Future Tense

Bad Idea of the Week: An Invisible Bicycle Helmet

invisible bicycle helmet
Screenshot

The “invisible bicycle helmet” deploys like an airbag before impact—you hope.

It’s an inspiring story. A pair of Swedish university students saw a problem—people don’t wear bicycle helmets because they’re bulky, ugly, and uncomfortable—and set out to do the impossible. They set out to build an invisble bike helmet. People laughed in their face, of course. They endured sexism and condescension. Their attitude: “If people say it’s impossible we have to prove them wrong.”
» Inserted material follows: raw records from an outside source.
-- ==== Sys2Proof/WellFormed.lean ====
section
/-!
DEFINITION. What the ports can carry: the checks an operand of a command meets before the block sees it. The meanings are total and ask
none of them.
-/

namespace Sys2Proof

/-- The memory controller answers one access of a line in one step once (R40). -/
def busOk (bus : Bus) : Bool := decide (List.Pairwise (fun a b => ¬(a.addr = b.addr ∧ a.write = b.write)) bus)

/-- A relay beat carries 16 octets (R50). -/
def relayBeatOk (b : RelayBeat) : Bool := decide (b.data.length = 16)

/-- Octet 0 of the header, in the beat that opens a frame, is the TYPE of the row (R409, R410). -/
def frameTypeOk (typ : BitVec 8) (bs : List RelayBeat) : Bool := decide ((bs.head?.bind (fun b => b.data.head?)) = some typ)

/-- The beats of a row's frame. -/
def frameOk (typ : BitVec 8) (bs : List RelayBeat) : Bool := bs.all relayBeatOk && frameTypeOk typ bs

/-- The beat that opens a request has index 0, a continuation beat another one (R35, R36). -/
def firstBeatOk (b : CustBeat) : Bool := decide (b.beat = 0)

/-- A continuation beat (R36). -/
def laterBeatOk (b : CustBeat) : Bool := decide (b.beat ≠ 0)

/-- What the fuses give a start: a repair count for each of the nine SRAMs, and each silent OTP word once (R487, R68). -/
def startOk (env : StartEnv) : Bool := decide (env.spares.length = 9) && decide env.otpSilent.Nodup

/-- A bound on the entries of a register file as findings number them (R134, R215, R284, R313, R358). -/
def regFileSize : RegFile → Nat
  | .tileTable => 512 + 2 ^ 24
  | .handleTable => 512
  | .laneKeys => 64
  | .tierOne => 1
  | .milepost => 32
  | .microinstructions => 2048
  | .laneTags => 16384

/-- A register-file finding names an entry of the file (R478). -/
def findingOk : SramFinding → Bool
  | .regFile f i _ => decide (i < regFileSize f)
  | .sramWord _ _ _ => true
  | .copyWrong _ => true

/-- A fault restart holds the receiving bundles for at most 1,024 paces (R461, R462). -/
def holdOk (hold : BitVec 11) : Bool := decide (hold.toNat ≤ 1024)

/-- A PW register is one of the two that take a paired write (R78, R127); the offset counts words. -/
def pairedOk (off : BitVec 14) : Bool := decide (off = 0x0005) || decide (off = 0x1A00)

/-- Whether a command is one that the surroundings can give. -/
def Instr.wf : Instr → Bool
  | .custInRequest _ b => firstBeatOk b
  | .custInWriteBeat _ b => laterBeatOk b
  | .coldStart env bus => startOk env && busOk bus
  | .sramScrubPass found bus => found.all findingOk && busOk bus
  | .faultRestart _ _ hold bus => holdOk hold && busOk bus
  | .pairedWriteArm _ off _ => pairedOk off
  | .hello _ beats bus => frameOk 0x01 beats && busOk bus
  | .kem _ beats bus => frameOk 0x02 beats && busOk bus
  | .finished _ beats bus => frameOk 0x03 beats && busOk bus
  | .credit _ beats bus => frameOk 0x04 beats && busOk bus
  | .rekey _ beats bus => frameOk 0x05 beats && busOk bus
  | .bundle _ beats bus => frameOk 0x10 beats && busOk bus
  | .waybillReq _ beats bus => frameOk 0x20 beats && busOk bus
  | .waybill _ beats bus => frameOk 0x21 beats && busOk bus
  | .segmentReq _ beats bus => frameOk 0x22 beats && busOk bus
  | .segmentAnswer _ beats bus => frameOk 0x23 beats && busOk bus
  | .keyMsg _ beats bus => frameOk 0x30 beats && busOk bus
  | .keyResult _ beats bus => frameOk 0x31 beats && busOk bus
  | .peerOpenFrame _ beats bus => frameOk 0x40 beats && busOk bus
  | .peerMsg _ beats bus => frameOk 0x41 beats && busOk bus
  | .peerAck _ beats bus => frameOk 0x42 beats && busOk bus
  | .peerCloseFrame _ beats bus => frameOk 0x43 beats && busOk bus
  | .porstNAssert => true
  | .powerFailure => true
  | .paceTick bus => busOk bus
  | .sensorSample _ _ => true
  | .calibrationPeriod => true
  | .calibrationCountStart => true
  | .calibrationCountEnd _ => true
  | .calibrationAbandoned => true
  | .custInResponseAck _ => true
  | .custOutRequestAck _ => true
  | .custOutResponse _ _ bus => busOk bus
  | .reqWithdrawn _ _ => true
  | .earlyAck _ => true
  | .reqStuck _ => true
  | .ackTimeout _ => true
  | .burstTimeout (.relayRx _ beats _) => beats.all relayBeatOk
  | .burstTimeout _ => true
  | .noResponse _ _ => true
  | .keyDerivation => true
  | .mapWalk bus => busOk bus
  | .metadataFetch bus => busOk bus
  | .metadataWriteback bus => busOk bus
  | .rekeyLine bus => busOk bus
  | .tileDelayExpire bus => busOk bus
  | .tileCompletionRead bus => busOk bus
  | .epochAdvance bus => busOk bus
  | .exceptionTake bus => busOk bus
  | .sweepPassStart bus => busOk bus
  | .sweepMapLine bus => busOk bus
  | .sweepPage bus => busOk bus
  | .scrubPage bus => busOk bus
  | .firmwareResume _ => true
  | .journalRecord => true
  | .vaultShareRefresh => true
  | .nvmOperationDone _ bus => busOk bus
  | .directoryChange _ bus => busOk bus
  | .keyStoreCommit bus => busOk bus
  | .otpAck _ bus => busOk bus
  | .budgetCap _ => true
  | .resetAsserted _ => true
  | .resetReleased _ => true
  | .updateStrobeIn bus => busOk bus
  | .strobeApplied => true
  | .tamperIn _ => true
  | .zeroizeAll => true
  | .supplyGlitch => true
  | .vaultUndervoltage => true
  | .tamperedRestart bus => busOk bus
  | .tapInstruction _ => true
  | .lcAccess _ => true
  | .otpAccessRead _ _ => true
  | .otpAccessProgram _ _ _ => true
  | .coreDebug _ => true
  | .scan => true
  | .memTest => true
  | .memTestComplete => true
  | .registerWrite _ _ _ => true
  | .paceCountLo _ => true
  | .mpValue _ _ => true
  | .ctxRecord0 _ => true
  | .msgIn _ _ _ => true
  | .msgOut _ _ => true
  | .dbClear _ _ _ => true
  | .flush _ _ => true
  | .release _ _ => true
  | .dropResponses _ _ => true
  | .strobe _ bus => busOk bus
  | .snapshotTake _ => true
  | .calibrate _ => true
  | .seqClear _ _ _ => true
  | .pairedWriteExpire _ => true
  | .claim _ _ => true
  | .name _ _ => true
  | .confirm _ _ => true
  | .resign _ _ => true
  | .electionWindowClose => true
  | .handoverExpire => true
  | .acctClearLane _ _ => true
  | .acctClearAll _ _ => true
  | .unknownOpcode => true
  | .ping => true
  | .blockInfo => true
  | .jobStatus => true
  | .jobCancel bus => busOk bus
  | .noticeFetch => true
  | .ctxOpen bus => busOk bus
  | .ctxRelease bus => busOk bus
  | .pageClaim bus => busOk bus
  | .pageSeal bus => busOk bus
  | .pageFreeze bus => busOk bus
  | .pageRenew bus => busOk bus
  | .pageRelease bus => busOk bus
  | .ctxQuery bus => busOk bus
  | .verdictFence bus => busOk bus
  | .pageQuery bus => busOk bus
  | .laneOpen => true
  | .laneDrain => true
  | .laneResume => true
  | .laneRelease bus => busOk bus
  | .modelLoad bus => busOk bus
  | .loaderTileWaitExpire bus => busOk bus
  | .modelQuery bus => busOk bus
  | .modelSignerSet bus => busOk bus
  | .receiptOpen bus => busOk bus
  | .receiptClose bus => busOk bus
  | .receiptAbandon bus => busOk bus
  | .receiptRefold bus => busOk bus
  | .receiptVerdictsFinal bus => busOk bus
  | .receiptEnter bus => busOk bus
  | .sheetFlush bus => busOk bus
  | .sheetCopy bus => busOk bus
  | .sheetCollect bus => busOk bus
  | .sheetStatus bus => busOk bus
  | .receiptFetch bus => busOk bus
  | .sheetAgeExpire bus => busOk bus
  | .sheetSigned bus => busOk bus
  | .sheetSignRetry bus => busOk bus
  | .keyHandleOpen bus => busOk bus
  | .keyHandleClose => true
  | .keyInfo => true
  | .keyPublic bus => busOk bus
  | .keyDestroy bus => busOk bus
  | .keyUpdate bus => busOk bus
  | .certInstall bus => busOk bus
  | .vaultSleep bus => busOk bus
  | .monoRead => true
  | .monoIncrement => true
  | .reenroll bus => busOk bus
  | .rnsEcdsaSign bus => busOk bus
  | .rnsEcdsaVerify bus => busOk bus
  | .rnsEcdh bus => busOk bus
  | .rnsMldsaSign bus => busOk bus
  | .rnsMldsaVerify bus => busOk bus
  | .rnsMlkemKeygen bus => busOk bus
  | .rnsMlkemEncaps bus => busOk bus
  | .rnsMlkemDecaps bus => busOk bus
  | .rnsInfo => true
  | .rnsLaneAbort bus => busOk bus
  | .rnsBankGrant bus => busOk bus
  | .rnsLoadDone _ bus => busOk bus
  | .rnsValidationEnd _ => true
  | .rnsBlockBoundary _ => true
  | .rnsRunDone _ bus => busOk bus
  | .rnsCheckDone _ _ => true
  | .rnsWriteDone _ bus => busOk bus
  | .rnsClearDone _ bus => busOk bus
  | .rnsSpillDone _ bus => busOk bus
  | .rnsRestoreDone _ bus => busOk bus
  | .rnsLeaseExpire _ => true
  | .digestOpen bus => busOk bus
  | .digestFeed bus => busOk bus
  | .digestRead bus => busOk bus
  | .digestClose => true
  | .digestQuery => true
  | .digestChunkEnd _ bus => busOk bus
  | .digestSlotExpire _ => true
  | .mpRead bus => busOk bus
  | .milepostExtend => true
  | .updateStage bus => busOk bus
  | .updateActivate bus => busOk bus
  | .warmRestart bus => busOk bus
  | .updateConfirm bus => busOk bus
  | .updateRevert bus => busOk bus
  | .updateDiscard bus => busOk bus
  | .stageAborted => true
  | .nvmWindowRead bus => busOk bus
  | .waybillGet bus => busOk bus
  | .segmentWaybillGet bus => busOk bus
  | .remoteWaybillGet bus => busOk bus
  | .certRead bus => busOk bus
  | .relayBundleSend bus => busOk bus
  | .relayKeySend bus => busOk bus
  | .peerOpen bus => busOk bus
  | .peerSend bus => busOk bus
  | .peerClose bus => busOk bus
  | .relayLinkReset => true
  | .linkRise _ => true
  | .linkFall _ => true
  | .relayTxAck _ => true
  | .helloRetryExpire _ => true
  | .linkRekeyDue _ => true
  | .creditDue _ => true
  | .creditTimeout _ => true
  | .remoteWaitExpire bus => busOk bus
  | .lcTransition bus => busOk bus
  | .debugInstall bus => busOk bus
  | .debugRemove bus => busOk bus
  | .tamperLogRead => true
  | .snapshotVisible => true
  | .couplingPhaseEnd => true
  | .vddVaultRise => true
  | .tamperInFall _ => true
  | .relayFrameDiscard _ beats => beats.all relayBeatOk
  | .meKindReserved _ => true

end Sys2Proof
end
The pair thought and thought, worked and worked, and after seven years, they figured it out. GE chronicled their quest in a beautifully rendered video, which this week has been delighting cyclists around the world via social media. Here’s the video:

It’s an inspiring story and a clever design, but the result is a fundamentally silly product. Let me count the ways that this invisible bicycle helmet is a bad idea:

  1. It isn’t invisible
  2. It costs $600
  3. You can only use it once
  4. Apparently they have already had to recall the helmet, because in at least one case the zipper came undone in a crash, rendering it useless
  5. JUST WEAR A NORMAL BICYCLE HELMET, PEOPLE!